# GPS and the iPad



## Bruce J (Apr 28, 2013)

I've just received a stand-alone GPS tracker as a gift.  So far, I've managed to record a track while I'm out making images, saved the track as a GPX file, imported the track file and the images into LR, and had the correct GPS locations associated with the images in LR.  So far, so good, now the questions.

To get the track file into LR, I've connected the GPS unit to my PC and used the supplied software to save the track data.  Works OK.  But, I'm now contemplating using the unit on an extended trip.  I don't normally carry a laptop when I travel anymore; I carry an iPad and download my images to the iPad at the end of each day.  I then review and tag the images in PhotoSmith on the iPad.  So, I'm concerned about being able to check the track data daily and also that the GPS memory might fill while I'm traveling.  First question: does anyone know of a way to save the track data from the GPS unit onto an iPad?  The GPS (QSTARZ BT-Q1000XT) has a USB connector normally used for downloading to a PC and for charging.  It also has built-in bluetooth.

Second question.  Does anyone know of an iOS app that can interface with the GPS so that its internal settings can be adjusted from an iOS device?  Thanks much,


----------



## BrettAtBadElf (Apr 29, 2013)

Hi Bruce,

There's no great way to get the GPX file from your GPS to the iPad without an intermediate PC/Mac to do the transfers.  

There's one device called ROVE that's looking for funding on Indiegogo, but it's still just a concept at this point.  They're hoping to support a bunch of external GPS devices -- not sure if your exact QSTARZ model is on the list.
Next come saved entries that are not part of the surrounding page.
-- ==== Sys2Proof/Tests/Slice0.lean ====
section
/-! SUPPORT. The model's own tests: what the well-formedness check refuses, words written out from the encoding tables, one-step
vectors of the spec (95_test_vectors.md, the section is named at each), and a witness for the hypotheses of each statement. -/

-- One thread at a time: many small kernel evaluations in flight at once would reserve more stack than the check allows.
set_option Elab.async false
-- A state's registers are two hundred and seventy-two vector entries deep.
set_option maxRecDepth 8000

namespace Sys2Proof.Tests

open Sys2Proof.Machine

/-! ## The well-formedness check refuses what no word decodes to (R99, R100, R103) -/

theorem test_wf_refuses_undefSystem_of_reti : (Instr.undefSystem 3).wf = false := by decide
theorem test_wf_refuses_undefMove_of_movi : (Instr.undefMove 1).wf = false := by decide
theorem test_wf_refuses_undefAlu_of_tst : (Instr.undefAlu 9).wf = false := by decide
theorem test_wf_refuses_undefAluImm_of_tsti : (Instr.undefAluImm 9).wf = false := by decide
theorem test_wf_refuses_undefUnary_of_sari : (Instr.undefUnary 9).wf = false := by decide
theorem test_wf_refuses_undefLoadStore_of_stia : (Instr.undefLoadStore 8).wf = false := by decide
theorem test_wf_refuses_undefStack_of_popf : (Instr.undefStack 3).wf = false := by decide

theorem test_wf_accepts_the_lowest_undefined :
    [Instr.undefSystem 4, .undefMove 2, .undefAlu 10, .undefAluImm 10, .undefUnary 10, .undefLoadStore 9, .undefStack 4].all
      Instr.wf = true := by decide

/-! ## Decoding words written out from R98 to R101, every constructor -/

/-- The one instruction that a list of words is, if it is one. -/
def whole (ws : List Word) : Option Instr :=
  match decodeBytes (wordBytes ws) with
  | .ok (i, []) => some i
  | _ => none

/-- Class 0 (R99). -/
theorem test_decode_system :
    [[0x0000], [0x0001], [0x0002], [0x0003], [0x0004], [0x0ABC], [0x0FFF]].map whole =
    [some .nop, some .halt, some .ret, some .reti, some (.undefSystem 0x004), some (.undefSystem 0xABC),
     some (.undefSystem 0xFFF)] := by decide

/-- Class 1 (R100, R131). -/
theorem test_decode_move :
    [[0x1012], [0x10F3], [0x1100, 0x0005], [0x11E0, 0x9000], [0x1200], [0x1F34]].map whole =
    [some (.mov 1 2), some (.mov 15 3), some (.movi 0 5), some (.movi 14 0x9000), some (.undefMove 2),
     some (.undefMove 15)] := by decide

/-- Class 2 (R100). -/
theorem test_decode_alu :
    [[0x2012], [0x2113], [0x2214], [0x2315], [0x2416], [0x2517], [0x2618], [0x2719], [0x281A], [0x291B],
     [0x2A12], [0x2F12]].map whole =
    [some (.add 1 2), some (.sub 1 3), some (.mul 1 4), some (.div 1 5), some (.mod 1 6), some (.and 1 7),
     some (.or 1 8), some (.xor 1 9), some (.cmp 1 10), some (.tst 1 11), some (.undefAlu 10),
     some (.undefAlu 15)] := by decide

/-- Class 3 (R100); the Y field is ignored (R94). -/
theorem test_decode_aluImm :
    [[0x3037, 0x1105], [0x3147, 0x1105], [0x3257, 0x1105], [0x3367, 0x1105], [0x3477, 0x1105], [0x3587, 0x1105],
     [0x3697, 0x1105], [0x37A7, 0x1105], [0x38B7, 0x1105], [0x39C7, 0x1105], [0x3A00], [0x3F00]].map whole =
    [some (.addi 3 0x1105), some (.subi 4 0x1105), some (.muli 5 0x1105), some (.divi 6 0x1105),
     some (.modi 7 0x1105), some (.andi 8 0x1105), some (.ori 9 0x1105), some (.xori 10 0x1105),
     some (.cmpi 11 0x1105), some (.tsti 12 0x1105), some (.undefAluImm 10), some (.undefAluImm 15)] := by decide

/-- Class 4 (R100). -/
theorem test_decode_unary :
    [[0x4095], [0x41A5], [0x42B5], [0x43C5], [0x445A], [0x455A], [0x465A], [0x475A], [0x485A], [0x495A],
     [0x4A00]].map whole =
    [some (.inc 9), some (.dec 10), some (.not 11), some (.neg 12), some (.shl 5 10), some (.shr 5 10),
     some (.sar 5 10), some (.shli 5 10), some (.shri 5 10), some (.sari 5 10), some (.undefUnary 10)] := by decide

/-- Class 5 (R100); in STIA the immediate comes before the address (R91). -/
theorem test_decode_loadStore :
    [[0x5012], [0x5112], [0x5212], [0x5312], [0x543F, 0x8002], [0x553F, 0x8002], [0x563F, 0x8002],
     [0x573F, 0x8002], [0x5800, 0x1234, 0x8008], [0x5900]].map whole =
    [some (.ld 1 2), some (.st 1 2), some (.ldb 1 2), some (.stb 1 2), some (.lda 3 0x8002),
     some (.sta 3 0x8002), some (.ldba 3 0x8002), some (.stba 3 0x8002), some (.stia 0x1234 0x8008),
     some (.undefLoadStore 9)] := by decide

/-- Class 6 (R100). -/
theorem test_decode_stack :
    [[0x6010], [0x6120], [0x6200], [0x6300], [0x6400]].map whole =
    [some (.push 1), some (.pop 2), some .pushf, some .popf, some (.undefStack 4)] := by decide

/-- Class 7 (R101). -/
theorem test_decode_jumpReg :
    [[0x7050], [0x7150], [0x7250], [0x7350], [0x7450], [0x7550], [0x7650], [0x7750], [0x7850], [0x7950],
     [0x7A50], [0x7B50], [0x7C50], [0x7D50], [0x7E50], [0x7F50]].map whole =
    [some (.jmpr 5), some (.jeqr 5), some (.jner 5), some (.jcsr 5), some (.jccr 5), some (.jvsr 5),
     some (.jvcr 5), some (.jgtr 5), some (.jltr 5), some (.jger 5), some (.jler 5), some (.jhir 5),
     some (.jlsr 5), some (.jmir 5), some (.jplr 5), some (.jnvr 5)] := by decide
My company builds an Apple iOS-compatible GPS receiver and datalogger called the Bad Elf GPS Pro... similar to the QSTARZ unit you have, but you can transfer the GPX files over Bluetooth directly to your iPad, and then open the GPX file in any app like PhotoSmith.  Amazon has the best price and a bunch of reviews in case you're interested in learning more.  For the DSLRs that support geotagging, we're planning to open up the Bad Elf GPS Pro firmware later this summer to support getting the live GPS data into the camera itself.

Hope that helps!
-Brett

[ I'm the lead HW/SW engineer at Bad Elf, LLC ]


----------



## johnbeardy (Apr 29, 2013)

As you have a Nikon, have you investigated attaching the GPS directly to your camera's cable release? The cable should cost around $2.

John


----------



## Bruce J (Apr 29, 2013)

BrettAtBadElf said:


> Hi Bruce,
> 
> There's no great way to get the GPX file from your GPS to the iPad without an intermediate PC/Mac to do the transfers.
> 
> ...



Brett - Thanks for the info.  It seems that most of what I've learned has been similar, "You can't do it easily".  Wish it were otherwise, but at least I now know that it won't be simple.  I also contacted the company that makes the QSTARZ and they referred me to a company that makes a workaround (http://www.roqy-bluetooth.net/wp/) which requires one to jailbreak the iPad to make it work.   Interesting, but I don't think I want to go that direction with a company that I've never heard of.  If I get frustrated enough to investigate replacing the QSTRAZ, I'll take a look at Bad Elf.  For now, I'll just stick with what I have and see how it works out.  Cheers,


----------



## Bruce J (Apr 29, 2013)

johnbeardy said:


> As you have a Nikon, have you investigated attaching the GPS directly to your camera's cable release? The cable should cost around $2.
> 
> John


Thanks John.  No, I haven't looked at this.  What would the cable be called?
Even if I could attach the GPS directly to my Nikon, it would only be a partial solution as I also shoot extensively with my Canon G-9.  One of the reasons I went with an external tracker is so that I could use it with any camera.  Still, it might be worth considering for the Nikon.  Cheers,


----------



## johnbeardy (Apr 29, 2013)

I can't recall the name, Bruce. It's a pretty generic GPS Cable ( Nikon MC-35 equivalent) .


----------



## johnbeardy (Apr 29, 2013)

See http://www.dpreview.com/forums/post/21711132


----------



## Bruce J (Apr 29, 2013)

johnbeardy said:


> See http://www.dpreview.com/forums/post/21711132



Thanks again John.  I've spent a bunch of time this afternoon searching on the web for information.  So far, haven't been able to find one that will work with my GPS unit, which uses a mini-USB connection.  If I could figure out the pin-outs on the unit, I could probably build my own cable.  Interesting stuff.


----------



## Hal P Anderson (Apr 30, 2013)

Bruce,

The pinout isn't hard to find. Just Google "nikon pinout". The one you want shows up on the Google page as an image.

Hal


----------



## Bruce J (Apr 30, 2013)

Hal P Anderson said:


> Bruce,
> 
> The pinout isn't hard to find. Just Google "nikon pinout". The one you want shows up on the Google page as an image.
> 
> Hal


Thanks Hal.  I have seen a diagram of the Nikon pin-outs.  The one I was referring to was the pin-out for the GPS unit, which uses a mini-USB connector.  Sorry about the confusion.  Still searching for an answer to my original question re: getting GPS tracks to an iOS device.


----------